▶ Assignment
Report back each line of the data that contains the word "slice".

⁂

-- ==== Sys2Proof/Machine/Package.lean ====
section
/-! DEFINITION. Package.lean: the flash and its slot control record (19 R484, R485), update packages and their headers (R486), and
the wrap records and chunks that they share with weight blobs (09 R262). -/

namespace Sys2Proof.Machine

/-! The flash (Table 19-6). -/

/-- What a region of the flash holds. -/
inductive FlashUse where
  | slotRecords
  | slotA
  | slotB
  | workspace
  | configuration
  | checkpoints
  | reserved
  deriving DecidableEq, Repr

/-- A region of the flash: what it is, where it begins, its bytes. -/
structure FlashRegion where
  what  : FlashUse
  start : Nat
  size  : Nat
  deriving DecidableEq, Repr

/-- The layout of the flash. Every region but the first holds ciphertext under the configuration key in blocks of 64 KiB, and no
command reads or writes it. -/
def flashLayout : List FlashRegion :=
  [ ⟨.slotRecords, 0x00000000, 0x40000⟩, ⟨.slotA, 0x00040000, 0x6000000⟩, ⟨.slotB, 0x06040000, 0x6000000⟩,
    ⟨.workspace, 0x0C040000, 0x3000000⟩, ⟨.configuration, 0x0F040000, 0x200000⟩, ⟨.checkpoints, 0x0F240000, 0x100000⟩,
    ⟨.reserved, 0x0F340000, 0xCC0000⟩ ]

/-- The bytes of a region. -/
def flashSize (u : FlashUse) : Nat := ((flashLayout.find? (·.what == u)).map (·.size)).getD 0

/-! The slot control record (R485). -/

/-- The copy in force: of the valid ones, that with the higher sequence number. -/
def Fw.record (f : Fw) : SlotRecord :=
  if f.copyB.valid && (!f.copyA.valid || f.copyA.seq < f.copyB.seq) then f.copyB else f.copyA

/-- The record as the unit stands, written to the copy that is not in force. -/
def Fw.writeRecord (f : Fw) : Fw :=
  let now := f.record
  let r : SlotRecord :=
    { valid := true, seq := now.seq + 1, mgmtSlot := f.mgmtSlot, keSlot := f.keSlot, stateA := f.slotA.state, stateB := f.slotB.state
      trial := f.trial }
  if now == f.copyA then { f with copyB := r } else { f with copyA := r }

/-- The fields as the copy in force gives them at boot. -/
def Fw.readRecord (f : Fw) : Fw :=
  let r := f.record
  { f with
    mgmtSlot := r.mgmtSlot, keSlot := r.keSlot, trial := r.trial
    slotA := { f.slotA with state := r.stateA }, slotB := { f.slotB with state := r.stateB } }

/-- A slot control record is written (R485). -/
def State.writeSlots (s : State) : State := { s with fw := s.fw.writeRecord }

/-! Wrap records and chunks (09 R262, Table 9-11). -/

/-- A wrap record: the device it is for, the ephemeral point, the ML-KEM ciphertext, the wrapped key. -/
structure WrapRecord where
  identity : List Byte
  point    : List Byte
  kem      : List Byte
  wrapped  : List Byte
  deriving DecidableEq, Repr

/-- The 1,792 bytes of a record. -/
def WrapRecord.bytes (r : WrapRecord) : List Byte :=
  padTo r.identity 48 ++ padTo r.point 97 ++ List.replicate 15 0#8 ++ padTo r.kem 1568 ++ padTo r.wrapped 40 ++ List.replicate 24 0#8

/-- The record in 1,792 bytes. -/
def WrapRecord.read (b : List Byte) : WrapRecord :=
  { identity := slice b 0 48, point := slice b 48 97, kem := slice b 160 1568, wrapped := slice b 1728 40 }

/-- Record `i` of those that follow a 64-byte header. -/
def recordAt (b : List Byte) (i : Nat) : WrapRecord := WrapRecord.read (slice b (64 + 1792 * i) 1792)

/-- Whether one of `n` records is for an identity. -/
def hasRecord (b : List Byte) (n identity : Nat) : Bool := (List.range n).any fun i => leNat (recordAt b i).identity == identity

/-- Whether a zero field of one of `n` records is not zero. -/
def recordFills (b : List Byte) (n : Nat) : Bool :=
  (List.range n).any fun i => (slice b (64 + 1792 * i + 145) 15 ++ slice b (64 + 1792 * i + 1768) 24).any (· != 0)

/-- The bytes of an ASCII string. -/
def ascii (t : String) : List Byte := t.toList.map fun c => BitVec.ofNat 8 c.toNat

/-- The info of the key derivation of a wrap record for an identity, of a weight blob or of a package (09 R262, R486). -/
def wrapInfo (package : Bool) (identity : Nat) : List Byte := ascii (if package then "KZ3-FWPK" else "KZ3-WRAP") ++ leBytes identity 48

/-- The salt of that derivation: the SHA-384 of a weight blob's signed list, or of a package's header. -/
def wrapSalt (signed : List Byte) : List Byte := sha384Bytes signed

/-- The key that wraps a content key or package key: from the ECDH secret of 48 bytes and the ML-KEM secret of 32 (09 R262). -/
def wrapKey (ecdh kem salt info : List Byte) : List Byte := hkdf384 (ecdh ++ kem) salt info 32

/-- The IV of chunk `i` under a nonce. -/
def chunkIv (nonce i : Nat) : List Byte := beBytes nonce 8 ++ beBytes i 4

/-- The chunks of a plaintext. -/
def chunkCount (plain : Nat) : Nat := ceilDiv plain 65536

/-- The bytes that the chunks of a plaintext take with their tags. -/
def chunkBytes (plain : Nat) : Nat := plain + 16 * chunkCount plain

/-- Chunk `i` of a blob or package as it travels: ciphertext, then its tag; the 64-byte header is authenticated with it. -/
def sealChunk (key header : List Byte) (nonce i : Nat) (plain : List Byte) : List Byte :=
  let x := gcm key (chunkIv nonce i) header plain
  x.1 ++ x.2

/-! Package headers (Table 19-7). -/

/-- A package header. -/
structure PkgHeader where
  nonce     : Nat
  srcDigest : Nat
  recordsM1 : Nat
  imgVer    : Nat
  delta     : Bool
  secVer    : Nat
  deriving DecidableEq, Repr

/-- The 64 bytes of a header, numbered as a tile header is: bit 0 is the lowest of the first byte. -/
def PkgHeader.bytes (h : PkgHeader) : List Byte :=
  leBytes (h.nonce * 2 ^ 448 + h.srcDigest * 2 ^ 64 + h.recordsM1 * 2 ^ 32 + h.imgVer * 2 ^ 8 + b2n h.delta * 2 ^ 5 + h.secVer) 64

/-- The header in 64 bytes. -/
def PkgHeader.read (b : List Byte) : PkgHeader :=
  let n := leNat (b.take 64)
  { nonce := bits n 511 448, srcDigest := bits n 447 64, recordsM1 := bits n 39 32, imgVer := bits n 31 8, delta := bit n 5
    secVer := bits n 4 0 }

/-- The wrap records of a package. -/
def PkgHeader.records (h : PkgHeader) : Nat := h.recordsM1 + 1

/-- The bytes of header and records. -/
def PkgHeader.headBytes (h : PkgHeader) : Nat := 64 + 1792 * h.records

/-- The bytes of the two signatures: ECDSA P-384, HSS. -/
def sigBytes : Nat := 96 + 3604

/-- The bytes of a package whose image chunks carry `plain` bytes. -/
def PkgHeader.total (h : PkgHeader) (plain : Nat) : Nat := h.headBytes + chunkBytes plain + sigBytes

/-- The bytes that the image chunks of a package of `total` bytes carry; none where no length gives that total. -/
def PkgHeader.plain (h : PkgHeader) (total : Nat) : Option Nat :=
  let rest := total - h.headBytes - sigBytes
  let p := rest - 16 * ceilDiv rest 65552
  if 0 < p && h.total p == total then some p else none

/-- Whether a package of `total` bytes has a length and keeps its limit: 96 MiB of plaintext for a full one, 48 MiB as staged for a
delta (R486). -/
def PkgHeader.fits (h : PkgHeader) (total : Nat) : Bool :=
  match h.plain total with
  | none => false
  | some p => if h.delta then total ≤ flashSize .workspace else p ≤ flashSize .slotA

/-! What a stage reads of a package (Table 19-9). -/

/-- More bytes of a package come in through its channel: header and records are kept. -/
def Stage.take (st : Stage) (b : List Byte) : Stage :=
  let h := st.head ++ b
  let want := if h.length < 64 then 64 else (PkgHeader.read h).headBytes
  { st with head := h.take (max 64 want) }

/-- Whether header and records are in. -/
def Stage.hasHead (st : Stage) : Bool := 64 ≤ st.head.length && (PkgHeader.read st.head).headBytes ≤ st.head.length

end Sys2Proof.Machine
end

⁂

▶ Response box
  { identity := slice b 0 48, point := slice b 48 97, kem := slice b 160 1568, wrapped := slice b 1728 40 }
def recordAt (b : List Byte) (i : Nat) : WrapRecord := WrapRecord.read (slice b (64 + 1792 * i) 1792)
  (List.range n).any fun i => (slice b (64 + 1792 * i + 145) 15 ++ slice b (64 + 1792 * i + 1768) 24).any (· != 0)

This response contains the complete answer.